We arrived at the Gorilla Nest lodge last night and I had no idea what to expect. I'm not much of a nature girl, so I was imagining all sorts of scary situations- especially involving bugs and huge, furry animals jumping on me while I slept. Fortunately, the lodge was extremely beautiful and prevented animals and insects from coming into where we slept.

The Volcanoes National Park is a two hour drive from Kigali, in the northwest region of Rwanda. I have always been skeptical of safari or nature trips in Africa, just because I felt that the continent was being reduced to seeing animals. However on the trip up to see the gorillas, I realized that eco-tourism is a serious industry in some countries. During our hiking orientation, the guide encouraged us to hire a porter to carry backpacks up the mountain so that we could be providing jobs. Interestingly, he discouraged us from giving money or anything to the kids who would be assembled at the starting point. He explained that this would only promote begging behavior in the children and if they were successful in getting gifts from tourists, they would stop going to school.

The hike up the mountain was really steep at the start, but the guide broke up the difficultly by pointing out flowers and other vegetation. It's a one hour trek up to the forest and it took us another 30 minutes to find the gorilla family we were assigned. I was surprised at how close we could get to the gorillas! Each group is only allowed one hour to view the gorillas and in this time we saw a silverback, a baby gorilla, and a possibly pregnant gorilla. The guides and trekkers in the forest encouraged us to take "snaps" ( pictures) and video, but towards the end I realized just watching the gorillas was a true gift. Even though the hike was physically difficult, I left the forest with a renewed respect for nature.

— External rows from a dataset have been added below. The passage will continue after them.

-- ==== Sys2Proof/Laws/State.lean ====
section
/-! SUPPORT. The small lemmas of State: one per field per update, and what addressing a unit does. -/

namespace Sys2Proof.Machine

/-! ### emit -/

@[simp] theorem Block.emit_crcAcc (n : Block) (o : Output) : (n.emit o).crcAcc = n.crcAcc := rfl
@[simp] theorem Block.emit_ring (n : Block) (o : Output) : (n.emit o).ring = n.ring := rfl
@[simp] theorem Block.emit_evq (n : Block) (o : Output) : (n.emit o).evq = n.evq := rfl
@[simp] theorem Block.emit_condRing (n : Block) (o : Output) : (n.emit o).condRing = n.condRing := rfl
@[simp] theorem Block.emit_condQueue (n : Block) (o : Output) : (n.emit o).condQueue = n.condQueue := rfl
@[simp] theorem Block.emit_rxCount (n : Block) (o : Output) : (n.emit o).rxCount = n.rxCount := rfl
@[simp] theorem Block.emit_rxBuf (n : Block) (o : Output) : (n.emit o).rxBuf = n.rxBuf := rfl
@[simp] theorem Block.emit_quiet (n : Block) (o : Output) : (n.emit o).quiet = n.quiet := rfl
@[simp] theorem Block.emit_listening (n : Block) (o : Output) : (n.emit o).listening = n.listening := rfl
@[simp] theorem Block.emit_inCallback (n : Block) (o : Output) : (n.emit o).inCallback = n.inCallback := rfl
@[simp] theorem Block.emit_cb (n : Block) (o : Output) : (n.emit o).cb = n.cb := rfl
@[simp] theorem Block.emit_txBuf (n : Block) (o : Output) : (n.emit o).txBuf = n.txBuf := rfl
@[simp] theorem Block.emit_txLen (n : Block) (o : Output) : (n.emit o).txLen = n.txLen := rfl
@[simp] theorem Block.emit_txIdx (n : Block) (o : Output) : (n.emit o).txIdx = n.txIdx := rfl
@[simp] theorem Block.emit_txPhase (n : Block) (o : Output) : (n.emit o).txPhase = n.txPhase := rfl
@[simp] theorem Block.emit_txCtx (n : Block) (o : Output) : (n.emit o).txCtx = n.txCtx := rfl
@[simp] theorem Block.emit_dly (n : Block) (o : Output) : (n.emit o).dly = n.dly := rfl
@[simp] theorem Block.emit_txd (n : Block) (o : Output) : (n.emit o).txd = n.txd := rfl
@[simp] theorem Block.emit_hidden (n : Block) (o : Output) : (n.emit o).hidden = n.hidden := rfl
@[simp] theorem Block.emit_echo (n : Block) (o : Output) : (n.emit o).echo = n.echo := rfl
@[simp] theorem Block.emit_out (n : Block) (o : Output) : (n.emit o).out = n.out ++ [o] := rfl
@[simp] theorem Block.emit_choices (n : Block) (o : Output) : (n.emit o).choices = n.choices := rfl
@[simp] theorem Block.emit_drawn (n : Block) (o : Output) : (n.emit o).drawn = n.drawn := rfl
@[simp] theorem Block.emit_id (n : Block) (o : Output) : (n.emit o).id = n.id := rfl

/-! ### ret -/

@[simp] theorem Block.ret_crcAcc (n : Block) (r : Result) : (n.ret r).crcAcc = n.crcAcc := rfl
@[simp] theorem Block.ret_ring (n : Block) (r : Result) : (n.ret r).ring = n.ring := rfl
@[simp] theorem Block.ret_evq (n : Block) (r : Result) : (n.ret r).evq = n.evq := rfl
@[simp] theorem Block.ret_condRing (n : Block) (r : Result) : (n.ret r).condRing = n.condRing := rfl
@[simp] theorem Block.ret_condQueue (n : Block) (r : Result) : (n.ret r).condQueue = n.condQueue := rfl
@[simp] theorem Block.ret_rxCount (n : Block) (r : Result) : (n.ret r).rxCount = n.rxCount := rfl
@[simp] theorem Block.ret_rxBuf (n : Block) (r : Result) : (n.ret r).rxBuf = n.rxBuf := rfl
@[simp] theorem Block.ret_quiet (n : Block) (r : Result) : (n.ret r).quiet = n.quiet := rfl
@[simp] theorem Block.ret_listening (n : Block) (r : Result) : (n.ret r).listening = n.listening := rfl
@[simp] theorem Block.ret_inCallback (n : Block) (r : Result) : (n.ret r).inCallback = n.inCallback := rfl
@[simp] theorem Block.ret_cb (n : Block) (r : Result) : (n.ret r).cb = n.cb := rfl
@[simp] theorem Block.ret_txBuf (n : Block) (r : Result) : (n.ret r).txBuf = n.txBuf := rfl
@[simp] theorem Block.ret_txLen (n : Block) (r : Result) : (n.ret r).txLen = n.txLen := rfl
@[simp] theorem Block.ret_txIdx (n : Block) (r : Result) : (n.ret r).txIdx = n.txIdx := rfl
@[simp] theorem Block.ret_txPhase (n : Block) (r : Result) : (n.ret r).txPhase = n.txPhase := rfl
@[simp] theorem Block.ret_txCtx (n : Block) (r : Result) : (n.ret r).txCtx = n.txCtx := rfl
@[simp] theorem Block.ret_dly (n : Block) (r : Result) : (n.ret r).dly = n.dly := rfl
@[simp] theorem Block.ret_txd (n : Block) (r : Result) : (n.ret r).txd = n.txd := rfl
@[simp] theorem Block.ret_hidden (n : Block) (r : Result) : (n.ret r).hidden = n.hidden := rfl
@[simp] theorem Block.ret_echo (n : Block) (r : Result) : (n.ret r).echo = n.echo := rfl
@[simp] theorem Block.ret_out (n : Block) (r : Result) : (n.ret r).out = n.out ++ [.ret r] := rfl
@[simp] theorem Block.ret_choices (n : Block) (r : Result) : (n.ret r).choices = n.choices := rfl
@[simp] theorem Block.ret_drawn (n : Block) (r : Result) : (n.ret r).drawn = n.drawn := rfl
@[simp] theorem Block.ret_id (n : Block) (r : Result) : (n.ret r).id = n.id := rfl

/-! ### report -/

@[simp] theorem Block.report_crcAcc (n : Block) (c : Cause) : (n.report c).crcAcc = n.crcAcc := rfl
@[simp] theorem Block.report_ring (n : Block) (c : Cause) : (n.report c).ring = n.ring := rfl
@[simp] theorem Block.report_evq (n : Block) (c : Cause) : (n.report c).evq = n.evq := rfl
@[simp] theorem Block.report_condRing (n : Block) (c : Cause) : (n.report c).condRing = n.condRing := rfl
@[simp] theorem Block.report_condQueue (n : Block) (c : Cause) : (n.report c).condQueue = n.condQueue := rfl
@[simp] theorem Block.report_rxCount (n : Block) (c : Cause) : (n.report c).rxCount = n.rxCount := rfl
@[simp] theorem Block.report_rxBuf (n : Block) (c : Cause) : (n.report c).rxBuf = n.rxBuf := rfl
@[simp] theorem Block.report_quiet (n : Block) (c : Cause) : (n.report c).quiet = n.quiet := rfl
@[simp] theorem Block.report_listening (n : Block) (c : Cause) : (n.report c).listening = n.listening := rfl
@[simp] theorem Block.report_inCallback (n : Block) (c : Cause) : (n.report c).inCallback = n.inCallback := rfl
@[simp] theorem Block.report_cb (n : Block) (c : Cause) : (n.report c).cb = n.cb := rfl
@[simp] theorem Block.report_txBuf (n : Block) (c : Cause) : (n.report c).txBuf = n.txBuf := rfl
@[simp] theorem Block.report_txLen (n : Block) (c : Cause) : (n.report c).txLen = n.txLen := rfl
@[simp] theorem Block.report_txIdx (n : Block) (c : Cause) : (n.report c).txIdx = n.txIdx := rfl
@[simp] theorem Block.report_txPhase (n : Block) (c : Cause) : (n.report c).txPhase = n.txPhase := rfl
@[simp] theorem Block.report_txCtx (n : Block) (c : Cause) : (n.report c).txCtx = n.txCtx := rfl
@[simp] theorem Block.report_dly (n : Block) (c : Cause) : (n.report c).dly = n.dly := rfl
@[simp] theorem Block.report_txd (n : Block) (c : Cause) : (n.report c).txd = n.txd := rfl
@[simp] theorem Block.report_hidden (n : Block) (c : Cause) : (n.report c).hidden = n.hidden := rfl
@[simp] theorem Block.report_echo (n : Block) (c : Cause) : (n.report c).echo = n.echo := rfl
@[simp] theorem Block.report_out (n : Block) (c : Cause) : (n.report c).out = n.out ++ [c.output] := rfl
@[simp] theorem Block.report_choices (n : Block) (c : Cause) : (n.report c).choices = n.choices := rfl
@[simp] theorem Block.report_drawn (n : Block) (c : Cause) : (n.report c).drawn = n.drawn := rfl
@[simp] theorem Block.report_id (n : Block) (c : Cause) : (n.report c).id = n.id := rfl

For many of us, gorillas represent wisdom and knowledge and I kept thinking this was rooted in their eyes. Despite the fact that gorillas only live 35-45 years, I felt like they were witnesses to humanity. During the genocide, many Rwandans spoke of fleeing into the bushes and the entire hike I kept envisioning the forest as a refuge and I wondered how much the gorillas has witnessed. The painful legacy of the genocide is deeply embedded in every part of Rwanda, even in the homes of the gorillas.